Moreover, we might need to have distance filtering, like: having interests in only places within 100km of location id=1.

mysql> SELECT
    ->     z.id, z.zipcode,
    ->     6373 * ACOS(
    ->         COS( RADIANS(z.lat) )
    ->         * COS( RADIANS( 53.23746 ) )
    ->         * COS( RADIANS( 11.87077 ) - RADIANS(z.lon) )
    ->         + SIN( RADIANS(z.lat) )
    ->         * SIN( RADIANS( 53.23746 ) )
    ->     ) AS distance
    -> FROM zip_coordinates z
    -> HAVING distance <= 100
    -> ;
+----+---------+--------------------+
| id | zipcode | distance           |
+----+---------+--------------------+
|  6 | 19294   |  35.09071017216436 |
|  7 | 19395   |   32.0921683608484 |
|  9 | 38486   |  89.71485884768443 |
| 13 | 19073   |  54.29949454514148 |
| 22 | 19071   | 63.403835501415756 |
| 27 | 17179   |  98.49471994784525 |
| 55 | 17039   |  99.14371334332706 |
| 63 | 23909   |  91.56830035985475 |
| 77 | 23968   |  83.36517472817539 |
| 88 | 39606   |  53.31920344352124 |
| .. | .....   |  ................. |
+----+---------+--------------------+
1715 rows in set (0.02 sec)

The filtering is being done right, but we need some kind of ordering from nearest to the farthest locations.
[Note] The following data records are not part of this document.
/-- Settles O39: on a frozen table the selection decides the answer, and it reads only the table, the build record and
OPA. -/
theorem frozenLookupDependsOnOpaAlone : Obligations.FrozenLookupDependsOnOpaAlone := by
  constructor
  · intro s s' hf hf' hz hz' htab hbuild hopa
    cases hn : s.opa.isNaN with
    | true =>
      exact .inr ⟨_, fsLookup_raises hf (fsLookupRule_of_isNaN hn),
        fsLookup_raises hf' (fsLookupRule_of_isNaN (hopa ▸ hn))⟩
    | false =>
      have hn' : s'.opa.isNaN = false := hopa ▸ hn
      have hsame : select s'.opa s'.tab s'.build = select s.opa s.tab s.build := by rw [htab, hbuild, hopa]
      cases hr : select s.opa s.tab s.build with
      | ok r =>
        exact .inl ⟨r, exec_fsLookup_of_select hf hz hn hr, exec_fsLookup_of_select hf' hz' hn' (hsame.trans hr)⟩
      | error c =>
        exact .inr ⟨c, fsLookup_raises hf (fsLookupRule_of_select_error hz hn hr),
          fsLookup_raises hf' (fsLookupRule_of_select_error hz' hn' (hsame.trans hr))⟩
  · intro s u c r hf hz hc hu h
    obtain rfl : u = s.commit c := hu
    obtain ⟨hft, -⟩ | ⟨-, hr⟩ | ⟨-, e, he⟩ := exec_cases h
    · exact absurd (hf.symm.trans hft) Bool.false_ne_true
    · exact exec_of_rule_ok hf ((fsLookupRule_of_build hz hc).trans hr)
    · have hnone : s.fault = none := (State.faulted_eq_false_iff s).1 hf
      have hfault := congrArg State.fault he
      cases hnone.symm.trans hfault

/-- Settles O41: the table the value is selected from meets the invariant. -/
theorem lookupResultIsAProbability : Obligations.LookupResultIsAProbability := by
  intro s t hi hf h ht
  obtain ⟨hft, -⟩ | ⟨-, hr⟩ | ⟨-, c, rfl⟩ := exec_cases h
  · exact absurd (hf.symm.trans hft) Bool.false_ne_true
  · have hinv : t.Inv := hi.fsLookup hr
    obtain ⟨hz, hsel⟩ := fsLookupRule_selects hr
    obtain ⟨-, -, -, hd, -⟩ := hinv.frozenBuild hz
    exact select_isProbability hinv.tabWf hd hsel
  · cases ht

/-- Settles O42: the query lies strictly between the two grid points, where O32 gives the answer. -/
theorem lookupInterpolatesLinearly : Obligations.LookupInterpolatesLinearly := by
  intro s j klo khi a b f hf hz hfin hd hj hklo hkhi hmax ha hb h0 h1 hs
  have ht := keyUnits_of_mean hs
  have hdQ : (0 : ℚ) < s.build.dK := by exact_mod_cast hd
  have hkhiQ : (khi : ℚ) = klo + s.build.dK := by exact_mod_cast hkhi
  have hmaxQ : (khi : ℚ) ≤ s.build.kMax := by exact_mod_cast hmax
  have hminQ : (s.build.kMin : ℚ) ≤ klo :=
    Int.cast_le.2 (hklo ▸ le_add_of_nonneg_right (mul_nonneg hj (by omega)))
  have hoff : s.opa.val * 10 ^ s.build.prec = klo + (1 - f) * s.build.dK := by
    rw [ht, hkhiQ]
    ring
  have hgt : klo < s.opa.val * 10 ^ s.build.prec := by
    rw [hoff]
    exact lt_add_of_pos_right _ (mul_pos (by linarith) hdQ)
  have hlt : s.opa.val * 10 ^ s.build.prec < khi := by
    rw [hoff, hkhiQ]
    exact (add_lt_add_iff_left _).2 (mul_lt_of_lt_one_left hdQ (by linarith))
  rw [← interpolated_of_mean hdQ.ne' hkhiQ ht]
  exact frozenLookupInterpolates s j klo khi a b hf hz hfin hd (hminQ.trans_lt hgt) (hlt.trans_le hmaxQ) hklo hkhi
    hgt hlt ha hb

end Sys2Proof.Machine
end

section
/-! ## How the curve commands end (41_ber_curve.md R151, R155 to R158) -/

namespace Sys2Proof.Machine

variable {s : State}

/-- ERRINFO.DETAIL of a command: its SUB above its OP (30_encoding.md R80, 60_exceptions.md R192). -/
theorem commandDetail_eq (i : Instr) : commandDetail i = i.sub ++ i.op := by
  apply BitVec.eq_of_toNat_eq
  have hsub := i.sub.isLt
  have hop := i.op.isLt
  simp only [commandDetail, encode, BitVec.extractLsb'_toNat, toNat_append_eq, Nat.shiftRight_zero,
    BitVec.ofNat_eq_ofNat, BitVec.toNat_ofNat]
  omega

theorem commandDetail_bceCsr : commandDetail .bceCsr = 0x010 := commandDetail_eq .bceCsr

theorem commandDetail_bceBer : commandDetail .bceBer = 0x011 := commandDetail_eq .bceBer

theorem commandDetail_bceRomRead (sub : BitVec 4) : commandDetail (.bceRomRead sub) = sub ++ 0x12#8 :=
  commandDetail_eq (.bceRomRead sub)

theorem commandDetail_bceCalcSnr : commandDetail .bceCalcSnr = 0x013 := commandDetail_eq .bceCalcSnr

theorem bceCsr_raises {c : ErrCode} (hf : s.faulted = false) (h : bceCsrRule s = .error c) :
    s.Raises .bceCsr 0x010 c :=
  commandDetail_bceCsr ▸ exec_of_rule_error (i := .bceCsr) hf h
So the query becomes:

mysql> SELECT
    ->     z.id, z.zipcode,
    ->     6373 * ACOS(
    ->         COS( RADIANS(z.lat) )
    ->         * COS( RADIANS( 53.23746 ) )
    ->         * COS( RADIANS( 11.87077 ) - RADIANS(z.lon) )
    ->         + SIN( RADIANS(z.lat) )
    ->         * SIN( RADIANS( 53.23746 ) )
    ->     ) AS distance
    -> FROM zip_coordinates z
    -> HAVING distance <= 100
    -> ORDER BY distance ASC
    -> ;
+-------+---------+--------------------+
| id    | zipcode | distance           |
+-------+---------+--------------------+
|  3835 | 19348   |  2.856191974267735 |
|   320 | 19372   | 4.7365965470299285 |
|   319 | 19300   | 4.7365965470299285 |
| 10723 | 19357   |  5.925404642212945 |
| 17053 | 19348   |  6.415856404417635 |
|  2465 | 19357   |   7.03089922544295 |
|  9655 | 19357   |  7.392084823674285 |
| 15575 | 19372   | 7.5748574148953995 |
|  6137 | 19348   |  8.505292617218123 |
| 12922 | 19357   |   9.15148868821331 |
| ..... | ....    | ...................|
+-------+---------+--------------------+
1715 rows in set (0.03 sec)

You can also provide the paging feature with LIMIT.

mysql> SELECT
    ->     z.id, z.zipcode,
    ->     6373 * ACOS(
    ->         COS( RADIANS(z.lat) )
    ->         * COS( RADIANS( 53.23746 ) )
    ->         * COS( RADIANS( 11.87077 ) - RADIANS(z.lon) )
    ->         + SIN( RADIANS(z.lat) )
    ->         * SIN( RADIANS( 53.23746 ) )
    ->     ) AS distance
    -> FROM zip_coordinates z
    -> HAVING distance <= 100
    -> ORDER BY distance ASC
    -> LIMIT 1, 10
    -> ;
+-------+---------+--------------------+
| id    | zipcode | distance           |
+-------+---------+--------------------+
|  3835 | 19348   |  2.856191974267735 |
|   320 | 19372   | 4.7365965470299285 |
|   319 | 19300   | 4.7365965470299285 |
| 10723 | 19357   |  5.925404642212945 |
| 17053 | 19348   |  6.415856404417635 |
|  2465 | 19357   |   7.03089922544295 |
|  9655 | 19357   |  7.392084823674285 |
| 15575 | 19372   | 7.5748574148953995 |
|  6137 | 19348   |  8.505292617218123 |
| 12922 | 19357   |   9.15148868821331 |
+-------+---------+--------------------+
10 rows in set (0.02 sec)

There you go, with power of database SQL, we can compute user distance in a very easy way.

Conclusion

You don’t need to use any extra functionality in order to compute and measure user distance in MySQL. It is already there with making use of some mathematic formulas.

Hope this article give you some ideas about geographic computation using MySQL.